The Shabbat meal situation has been bothering me for a while. I was not sure what about it was bothering me until today. Back up... Since moving out of my parents' home, until moving to Jerusalem, every Shabbat (save for 4 weekends in 6 years) I found myself packed up spending Shabbat somewhere else ie not in my apartment. {ok,5 times in bklyn I slept in my apartment and ate somewhere else - I don't think that counts...} Sometimes that "somewhere else was NCSY Shabbatonim, but if there was no Shabbaton, or oneg to run, I would be at a family's house, with a family meal, and a family feeling. In New York these families were either friends of mine who were married, my friend's parents homes, or my cousins place. I stayed far away from the "NY single scene", scared away by the numerous horror stories that I'd heard. {i'm not sure if that was good thing or bad, but moving along...} After first moving to Israel I continued to go away for Shabbatot, however there is a different twist here. I do not have friends who are married here, and I do not have friends whose parents live here, so I found myself going to either my parents' friends, or to people I do not know. Both of those are fine choices, except for one major part.
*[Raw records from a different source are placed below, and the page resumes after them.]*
/-- A transfer to the partner: its number and class, the pieces that wait for room at the home edge, by place in the partner's
space, how many requests of it are unanswered, and the first status other than 0 among the answers (R271, R399). -/
structure MirrorXfer where
  id : Nat
  act : MirrorWrite
  cls : Nat
  todo : List (Nat × List Byte)
  left : Nat
  status : Nat
  deriving DecidableEq, Repr

/-- The twin engine beside its registers. -/
structure TwinState where
  slots : List TwinSlot
  /-- transfers that the engine has not seen answered, oldest first -/
  writes : List MirrorXfer
  /-- how many transfers there have been, and the transfer of each request at the home edge -/
  made : Nat
  mine : Table Nat
  /-- seq of the last heartbeat sent, of the last heartbeat read, and the run of misses (R399, R400) -/
  sent : Nat
  seen : Nat
  misses : Nat
  /-- barrier entries taken over, with the tags of the entries each waits for (R406) -/
  barriers : List (Entry × List Nat)
  deriving DecidableEq, Repr

def TwinState.init : TwinState := { slots := [], writes := [], made := 0, mine := [], sent := 0, seen := 0, misses := 0, barriers := [] }

/-! ### The tile network (R227 to R247) -/

/-- Whose request a packet is, and so where its response goes: an initiator whose work is not otherwise in the model, a
request of a stream channel, or a table read of a channel's translation. -/
inductive NocOwner where
  | bare
  | stream (bay chan id : Nat)
  | walk (bay chan : Nat)
  deriving DecidableEq, Repr

/-- A request on the tile network (R230, R231, R238). -/
structure NocReq where
  pkt : NocPacket
  owner : NocOwner
  /-- the whole global address, of a request whose initiator gave one (R269) -/
  gaddr : Option Nat
  /-- it waits at its injection port and is not yet issued (R236) -/
  waiting : Bool
  /-- class it travels in, after demotion (R236, R243) -/
  cls : Nat
  set : Nat
  yx : Bool
  /-- its endpoint has taken it: a home edge keeps it, or a bank queue holds it (R240, R258, R271) -/
  delivered : Bool
  /-- the answer on its way: status and data -/
  answer : Option (Nat × List Byte)
  /-- the device address of a memory failure -/
  failAddr : Nat
  /-- bays of a multicast that have not answered (R243) -/
  targets : List Nat
  /-- the initiator has timed it out: what comes later is discarded (R241) -/
  gone : Bool
  deriving DecidableEq, Repr


/-- A request in a bank queue of an LPDDR5X channel (R258). -/
structure BankItem where
  /-- its request on the tile network -/
  noc : Nat
  ris : Bool
  /-- the device address -/
  addr : Nat
  /-- a full-chunk write, acknowledged as it entered, and its bytes -/
  posted : Bool
  data : List Byte
  deriving DecidableEq, Repr

/-! ### The whole state -/

/-- How a configuration request completes (R319). -/
inductive ConfigAnswer where
  | success
  | retry
  | unsupported
  deriving DecidableEq, Repr
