/-- The channel has started: its floor is reserved (R128). -/
def Chan.started (c : Chan) : Bool :=
  match c.state with
  | .running => true | .creditWait => true | .paused => true | _ => false

/-- Staging blocks a channel holds. -/
def Chan.heldCount (c : Chan) : Nat := c.held.length + c.stages.length

/-- Floors reserved on an engine, and pool blocks taken beyond floors (R128). -/
def State.floors (s : State) (b : Nat) : Nat :=
  (List.range 16).foldl (fun a c => a + (if (s.chanAt b c).started then (s.chanAt b c).desc.floor else 0)) 0
def State.poolTaken (s : State) (b : Nat) : Nat :=
  (List.range 16).foldl (fun a c =>
    let ch := s.chanAt b c
    a + (ch.heldCount - (if ch.started then ch.desc.floor else 0))) 0

/-- A channel may take one more staging block: a floor block first, else one of the pool up to its ceiling (R128). -/
def State.stagingFree (s : State) (b c : Nat) : Bool :=
  let ch := s.chanAt b c
  decide (ch.heldCount < ch.desc.floor) ||
    (decide (ch.heldCount < ch.desc.ceiling) && decide (s.floors b + s.poolTaken b < 64))

/-- A request is in flight: it has not been answered. -/
def Req.inFlight (r : Req) : Bool := r.write || r.data.isNone

/-- Requests in flight, those given up included (R117). -/
def Chan.flying (c : Chan) : List Req := c.outstanding.filter Req.inFlight

/-- Requests in flight whose answer the channel needs. -/
def Chan.awaited (c : Chan) : List Req := c.flying.filter (fun r => !r.gone)

/-- The requests that stay behind when a channel gives up what it holds: what they bring is discarded. -/
def Chan.leftover (c : Chan) : List Req := c.flying.map (fun r => { r with gone := true })

/-- Every row accepted, or every element delivered and every write acknowledged: the stream has ended. -/
def Chan.finished (c : Chan) : Bool :=
  if c.desc.kind = 0 then decide (c.accepted = c.desc.rows)
  else decide (c.delivered = c.desc.total) && c.awaited.isEmpty

/-- The writer a channel is. -/
def chanWriter (b c : Nat) : Writer := .stream b c

/-- Drop everything a stream holds but what its registers show. -/
def Chan.clear (c : Chan) : Chan :=
  { c with rows := [], todo := [], outstanding := c.leftover, walk := none, credits := [], held := [], stages := [], failed := [] }

/-- The counters of a channel's registers, which start at zero with its stream (R144). -/
def chCounters : List Nat := [Reg.STR_CH_CREDIT_WAIT, Reg.STR_CH_PAUSES, Reg.STR_CH_SAT, Reg.STR_CH_ROUNDED]

/-- Record a flag of a stream engine; those of STR_FAULT_COUNT's list are counted (R144). -/
def State.strFault (s : State) (b mask : Nat) : State :=
  (s.setBits (strReg b Reg.STR_ERR_FLAGS) mask).bump (strReg b Reg.STR_FAULT_COUNT) 1

end Sys2Proof.Machine
end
I am not friends with anyone who lives at the homes. That means every week I am starting from scratch with either "what have you been up in the last 6 years" or "so tell us about yourself". Neither of these questions leaves me for lack of what to say, however after weeks in a row of this I find myself hating going to people for Shabbat. Upon moving to Katamon, I started staying home for the first time since moving out of my parents' home. I enjoy it. I enjoy the company of single people, I enjoy the discussions, I enjoy having guests, I enjoy meeting new people and I enjoy the Friday night charade of shmoozing after davvening with the "where are you going" conversation starter... What I don't like is that some of the meals end up being 20+ people with 15 converstions going on simultaneously, and it feels a little like Shabbat meal is an excuse for a party with a prereq that you must be sitting...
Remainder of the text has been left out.